É uma admissão surpreendente, visto que ele passou mais de duas décadas romantizando párias e criminosos – alguns dos quais, pode-se presumir, não conseguiram manter seu estilo de vida ao longo dos anos. Mas isso é o que acontece com os habitantes do universo musical da banda: esses personagens sabem que as probabilidades estão contra eles, mas estão dispostos a ser derrotados repetidas vezes, se isso significar derrotá-los apenas uma vez. Mas neste ponto da carreira do Hold Steady, a banda alcançou exatamente o que precisava – uma refutação necessária para suas deficiências. Finn é conceitualmente forte como sempre, tecendo histórias para fundir uma grande obra de arte, e a banda, por sua vez, trabalha para criar alguns sons genuinamente novos. Embora o sexteto possa nunca mais retornar à desordem crua de seus trabalhos anteriores, eles têm muito mais a dizer antes de encerrar suas atividades. Em “Heavy Covenant”, a banda é capaz de evocar uma intensidade teatral com apenas o bumbo e órgão. Finn aumenta o mistério com sua linguagem evocativa, mas opaca. “Cidade adormecida em jogo de poder / No jardim com um dia de folga / E se você souber as palavras perfeitas para dizer / Você pode conseguir em quase qualquer lugar”, ele canta.

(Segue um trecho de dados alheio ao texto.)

/-- Granules of the row-cache share that hold nothing: coherence-domain lines live there too (R224). -/
def State.cacheFree (s : State) (c : Nat) : Nat :=
  4096 * (64 - s.rd R.CMP_CSRAM_CFG_general [c] - s.rd R.CMP_CSRAM_CFG_accum [c] - s.rd R.CMP_CSRAM_CFG_taskq [c]) -
    (s.cached c).foldl (fun a e => a + cacheGranules e.2.bytes) 0 - 2 * s.coh.lines.count (fun k _ => decide (k.head? = some c))

def State.cacheTally (s : State) : State :=
  (List.range 16).foldl (fun t c =>
    (t.wr R.GTH_CACHE_STATUS_rows [c] (t.cached c).length).wr R.GTH_CACHE_STATUS_granules [c]
      ((t.cached c).foldl (fun a e => a + cacheGranules e.2.bytes) 0)) s

/-- A hit: the copy, whose count rises. -/
def State.cacheHit (s : State) (x slot row rgen : Nat) : Option (Nat × State) :=
  if ¬ s.on R.GTH_CACHE_CFG_enable [] then none
  else match cacheCluster x slot row with
    | none => none
    | some c =>
      match s.gth.cache.get? [c, slot, row, rgen] with
      | some e =>
        if s.cst c ≠ Cs.ready then none
        else some (e.data, { s with gth := { s.gth with
          cache := s.gth.cache.set [c, slot, row, rgen] { e with freq := min 15 (e.freq + 1) } } })
      | none => none

/-- The two sketch counters of a row. -/
def sketchAt (d slot row : Nat) : List Key := [[d, Config.rowHash 1 slot row % 2 ^ 20], [d, Config.rowHash 2 slot row % 2 ^ 20]]

def State.missed (d slot row : Nat) (s : State) : State :=
  { s with gth := { s.gth with
    sketch := (sketchAt d slot row).foldl (fun m k => m.set k (min 15 (m.get 0 k + 1))) s.gth.sketch } }

def State.estimate (s : State) (d slot row : Nat) : Nat := (sketchAt d slot row).foldl (fun a k => min a (s.gth.sketch.get 0 k)) 15

/-- The candidates of a cluster: sampled by hash, least frequent first, oldest first on a tie. -/
def State.candidates (s : State) (c slot row : Nat) : List (Key × GRow) :=
  let l := s.cached c
  let pick := ((List.range (s.rd R.GTH_CACHE_CFG_sample [])).filterMap (fun i =>
    l[Config.rowHash (3 + i) slot row % l.length]?)).eraseDups
  pick.mergeSort (fun a b => decide (a.2.freq < b.2.freq ∨ (a.2.freq = b.2.freq ∧ a.2.born ≤ b.2.born)))

/-- The candidates that have to go until `need` granules are free. -/
def victims (need : Nat) : List (Key × GRow) → Nat → Option (List (Key × GRow))
  | [], free => if need ≤ free then some [] else none
  | e :: t, free => if need ≤ free then some [] else (victims need t (free + cacheGranules e.2.bytes)).map (e :: ·)

/-- A missed row has been fetched: it is cached where it is admitted, else the refusal is counted. -/
def State.cacheFill (d x slot row rgen data bytes : Nat) (s : State) : State :=
  if ¬ s.on R.GTH_CACHE_CFG_enable [] then s
  else match cacheCluster x slot row with
    | none => s
    | some c =>
      if s.cst c ≠ Cs.ready then s
      else match victims (cacheGranules bytes) (s.candidates c slot row) (s.cacheFree c) with
        | none => s.countGth d 5
        | some v =>
          let most := v.foldl (fun a e => max a e.2.freq) 0
          if v ≠ [] ∧ s.on R.GTH_CACHE_CFG_admit [] ∧ s.estimate d slot row ≤ most then s.countGth d 5
          else
            let m := v.foldl (fun m e => m.erase e.1) s.gth.cache
            let e : GRow := { data := data, bytes := bytes, born := s.gth.births }
            State.cacheTally { s with gth := { s.gth with cache := m.set [c, slot, row, rgen] e, births := s.gth.births + 1 } }

/-- The overwritten copy of a row leaves the cache: the live one of generation `rgen` where it was rewritten in place, else
whatever is not the live one. -/
def State.cacheDrop (x slot row rgen : Nat) (inPlace : Bool) (s : State) : State :=
  match cacheCluster x slot row with
  | some c => State.cacheTally { s with gth := { s.gth with
      cache := s.gth.cache.keep (fun k _ => !(decide (k.take 3 = [c, slot, row]) && decide (k.getD 3 0 = rgen) == inPlace)) } }
  | none => s

/-- A cluster's cache share is emptied (R225, R240, R376). -/
def State.cacheEmpty (c : Nat) (s : State) : State :=
  State.cacheTally { s with gth := { s.gth with cache := s.gth.cache.keep (fun k _ => decide (k.head? ≠ some c)) } }

/-- R367: every decay period. -/
def execCacheDecay (s : State) : Host.Outcome State Fault Refusal :=
  serving s (
    if s.now < s.gth.decayAt + 1024 * 2 ^ s.rd R.GTH_CACHE_CFG_decay_log2 [] then s
    else { s with gth := { s.gth with cache := s.gth.cache.each (fun _ e => { e with freq := e.freq / 2 }), decayAt := s.now } })

/-! ### Slot sets (R366) -/

/-- Publish the slots of the sets at the head of a handle, in order of issue, while the ring has room. -/
def State.publishSets (n h : Nat) : Nat → State → State
  | 0, s => s
  | fuel + 1, s =>
    match s.gth.sets.get [] [n, h], (s.core n).handles.get? [h] with
    | g :: t, some x =>
      if ¬ g.ready then s
      else match g.slots with
        | [] =>
          let s : State := { s with gth := { s.gth with
            sets := if t = [] then s.gth.sets.erase [n, h] else s.gth.sets.set [n, h] t } }
          let s := match g.ctr with
            | some c => s.increment n c 1 g.status
            | none => s
          State.publishSets n h fuel s
        | y :: r =>
          if x.slots ≤ x.full then s
          else State.publishSets n h fuel (State.produce n h x.slot y
            { s with gth := { s.gth with sets := s.gth.sets.set [n, h] ({ g with slots := r } :: t) } })
    | _, _ => s

def State.publish (n h : Nat) (s : State) : State :=
  s.publishSets n h ((s.gth.sets.get [] [n, h]).foldl (fun a g => a + g.slots.length + 1) 1)

/-- Bytes cut into slots, the rest of the last one zero; a set has one slot at least. -/
def cutSlots (slot data bytes : Nat) : List Nat :=
  (List.range (max 1 (ceilDiv bytes slot))).map (fun i => bitsOf data (8 * slot * i) (8 * slot))

/-- A core's request is done: its slot set is ready. A set whose handle was freed meanwhile is discarded (R281). -/
def State.setReady (n h set : Nat) (slots : List Nat) (st : Status) (s : State) : State :=
  let gone := s.gth.sets.get [] [n, h + 16]
  let here := s.gth.sets.get [] [n, h]
  if gone.any (fun g => decide (g.id = set)) then
    let rest := gone.filter (fun g => decide (g.id ≠ set))
    State.discard n slots.length { s with gth := { s.gth with
      sets := if rest = [] then s.gth.sets.erase [n, h + 16] else s.gth.sets.set [n, h + 16] rest } }
  else if here.any (fun g => decide (g.id = set)) then
    State.publish n h { s with gth := { s.gth with
      sets := s.gth.sets.set [n, h] (here.map (fun g =>
        if g.id = set then { g with ready := true, slots := slots, status := st } else g)) } }
  else s

/-- Slot bytes of a set. -/
def State.slotBytes (s : State) (n h set : Nat) : Nat :=
  (((s.gth.sets.get [] [n, h] ++ s.gth.sets.get [] [n, h + 16]).find? (fun g => decide (g.id = set))).map (·.slot)).getD 256

/-! ### Requests (R362, R372) -/

def rqTable (x : Nat) : Nat := fieldOf x 0 0 32
def rqTag (x : Nat) : Nat := fieldOf x 4 0 32
def rqCount (x : Nat) : Nat := fieldOf x 8 0 11
def rqNoWeight (x : Nat) : Bool := fieldOf x 8 11 1 = 1
def rqOut (x : Nat) : Nat := fieldOf x 8 12 4
def rqPin (x : Nat) : Option Nat := if fieldOf x 8 16 1 = 1 then some (fieldOf x 12 0 32) else none
def rqFar (x : Nat) : Bool := fieldOf x 8 17 1 = 1
def rqHome (x : Nat) : Nat := fieldOf x 16 0 16
def rqDie (x : Nat) : Nat := fieldOf x 16 16 1
def rqStream (x : Nat) : Nat := fieldOf x 16 17 12
def rqUser (x : Nat) : Nat := fieldOf x 24 0 32
def rqLen (x : Nat) : Nat := fieldOf x 28 0 13
def fqFirst (x : Nat) : Nat := fieldOf x 8 0 32
def fqBlocks (x : Nat) : Nat := fieldOf x 12 0 32
def fqK (x : Nat) : Nat := fieldOf x 20 0 9
def fqRows (x : Nat) : Nat := fieldOf x 20 9 5 + 1
def fqSum (x : Nat) : Bool := fieldOf x 20 15 1 = 1
def fqStream (x : Nat) : Bool := fieldOf x 20 16 1 = 1
def fqFar (x : Nat) : Bool := fieldOf x 20 17 1 = 1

Mais uma vez, porém, Finn pontua os chavões com uma súbita enxurrada de narrativas detalhadas: “Primeiro eu o vi tocar seu instrumento / Um ressonador com uma corda faltando / Depois perguntei a ele sobre as músicas que ele tocou / Como ele decide quais músicas cantar / Aí perguntei se podia apertar a mão dele / E espalmei quase quarenta pratas / Aí perguntei sobre as outras coisas”. Finn revive o mistério magistralmente com essa última linha. The Hold Steady criou outro capítulo em uma longa história de poetas que são músicos e músicos que são poetas. O sexteto de Nova York está nadando com sucesso na mesma água salobra em que The Jim Carroll Band, Tom Waits e Bob Dylan foram batizados, onde o oceano da literatura se mistura com os acordes poderosos do rock and roll. Se há uma coisa que “Open Door Policy” prova, é que a idade não está mostrando absolutamente nenhum sinal de para-los. O grupo parece estar se solidificando mais uma vez e isso fica claro pelas músicas que eles produziram para este disco. Toda o repertório traz um elemento caloroso de narrativa e destaca a diversidade das habilidades da banda. De fato, “Open Door Policy” tem o espírito dos dias de glória do The Hold Steady, enquanto há um frescor renovado na composição e uma criatividade recém-descoberta em seu som.